Farley recalls calling a meeting on his first day and telling the entire staff one thing:

“If you go too far, if you push the envelope, I’ll tell you nicely that you went too far. But no one is going to land on you for being creative or taking initiative,” he says.

During his time at WTOP, Farley also stood up for the station. He recalls a time when The Washington Post was not giving WTOP credit for stories its reporters were breaking.

“So we typically we use a lot of stories from The Post, which we’re entitled to as members of the Associated Press. So I started having the staff say, ‘In a story reported by a newspaper in the Washington region.’ And then when somebody from The Post called to ask why were were doing that, I said, ‘Because that’s how you describe us in news stories, as a local radio station. When you give us the recognition, we’ll give you the recognition,'” Farley says.

At the time, The Washington Post was one of WTOP’s biggest advertisers.

For the last two years, Farley has been working with WTOP Programming Director Laurie Cantillo with the intention of passing her the torch.

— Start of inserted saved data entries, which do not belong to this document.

@[simp] theorem State.modFso_frame (s : State) (x1 : Fso → Fso) :
    (State.modFso s x1).clk = s.clk ∧ (State.modFso s x1).tofs = s.tofs ∧ (State.modFso s x1).dev = s.dev ∧
    (State.modFso s x1).regs = s.regs ∧ (State.modFso s x1).mgmt = s.mgmt ∧ (State.modFso s x1).seq = s.seq ∧
    (State.modFso s x1).edu = s.edu ∧ (State.modFso s x1).rta = s.rta ∧ (State.modFso s x1).rpe = s.rpe ∧
    (State.modFso s x1).stu = s.stu ∧ (State.modFso s x1).saf = s.saf ∧ (State.modFso s x1).cap = s.cap ∧
    (State.modFso s x1).cmp = s.cmp ∧ (State.modFso s x1).mem = s.mem ∧ (State.modFso s x1).lnk = s.lnk ∧
    (State.modFso s x1).tbu = s.tbu ∧ (State.modFso s x1).hk = s.hk ∧ (State.modFso s x1).boot = s.boot ∧
    (State.modFso s x1).out = s.out ∧ (State.modFso s x1).goodAt = s.goodAt ∧ (State.modFso s x1).free = s.free ∧
    (State.modFso s x1).pending = s.pending := by
  unfold State.modFso
  simp

@[simp] theorem State.modCmp_frame (s : State) (x1 : Cmp → Cmp) :
    (State.modCmp s x1).clk = s.clk ∧ (State.modCmp s x1).tofs = s.tofs ∧ (State.modCmp s x1).dev = s.dev ∧
    (State.modCmp s x1).regs = s.regs ∧ (State.modCmp s x1).mgmt = s.mgmt ∧ (State.modCmp s x1).seq = s.seq ∧
    (State.modCmp s x1).edu = s.edu ∧ (State.modCmp s x1).rta = s.rta ∧ (State.modCmp s x1).rpe = s.rpe ∧
    (State.modCmp s x1).stu = s.stu ∧ (State.modCmp s x1).saf = s.saf ∧ (State.modCmp s x1).cap = s.cap ∧
    (State.modCmp s x1).fso = s.fso ∧ (State.modCmp s x1).mem = s.mem ∧ (State.modCmp s x1).lnk = s.lnk ∧
    (State.modCmp s x1).tbu = s.tbu ∧ (State.modCmp s x1).hk = s.hk ∧ (State.modCmp s x1).boot = s.boot ∧
    (State.modCmp s x1).out = s.out ∧ (State.modCmp s x1).goodAt = s.goodAt ∧ (State.modCmp s x1).free = s.free ∧
    (State.modCmp s x1).pending = s.pending := by
  unfold State.modCmp
  simp

@[simp] theorem State.modMem_frame (s : State) (x1 : Mem → Mem) :
    (State.modMem s x1).clk = s.clk ∧ (State.modMem s x1).tofs = s.tofs ∧ (State.modMem s x1).dev = s.dev ∧
    (State.modMem s x1).regs = s.regs ∧ (State.modMem s x1).mgmt = s.mgmt ∧ (State.modMem s x1).seq = s.seq ∧
    (State.modMem s x1).edu = s.edu ∧ (State.modMem s x1).rta = s.rta ∧ (State.modMem s x1).rpe = s.rpe ∧
    (State.modMem s x1).stu = s.stu ∧ (State.modMem s x1).saf = s.saf ∧ (State.modMem s x1).cap = s.cap ∧
    (State.modMem s x1).fso = s.fso ∧ (State.modMem s x1).cmp = s.cmp ∧ (State.modMem s x1).lnk = s.lnk ∧
    (State.modMem s x1).tbu = s.tbu ∧ (State.modMem s x1).hk = s.hk ∧ (State.modMem s x1).boot = s.boot ∧
    (State.modMem s x1).out = s.out ∧ (State.modMem s x1).goodAt = s.goodAt ∧ (State.modMem s x1).free = s.free ∧
    (State.modMem s x1).pending = s.pending := by
  unfold State.modMem
  simp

On his plans for retirement

Farley will remain a consultant for WTOP for two years and plans to eventually move with his wife to Florida.

“It is surreal. I don’t know how to stop. On Sunday last week, first thing in the morning, I do what I always do, I turn ‘TOP on and my wife asks, ‘When are you going to stop doing that?’ I said, ‘I don’t know.’ I’ve been doing it for 17 years. I don’t know how to stop,” he says.

While his time at WTOP has come to an end, there are many colleagues from throughout his career that continue to remember his reputation of calling it like it is, and wish him well.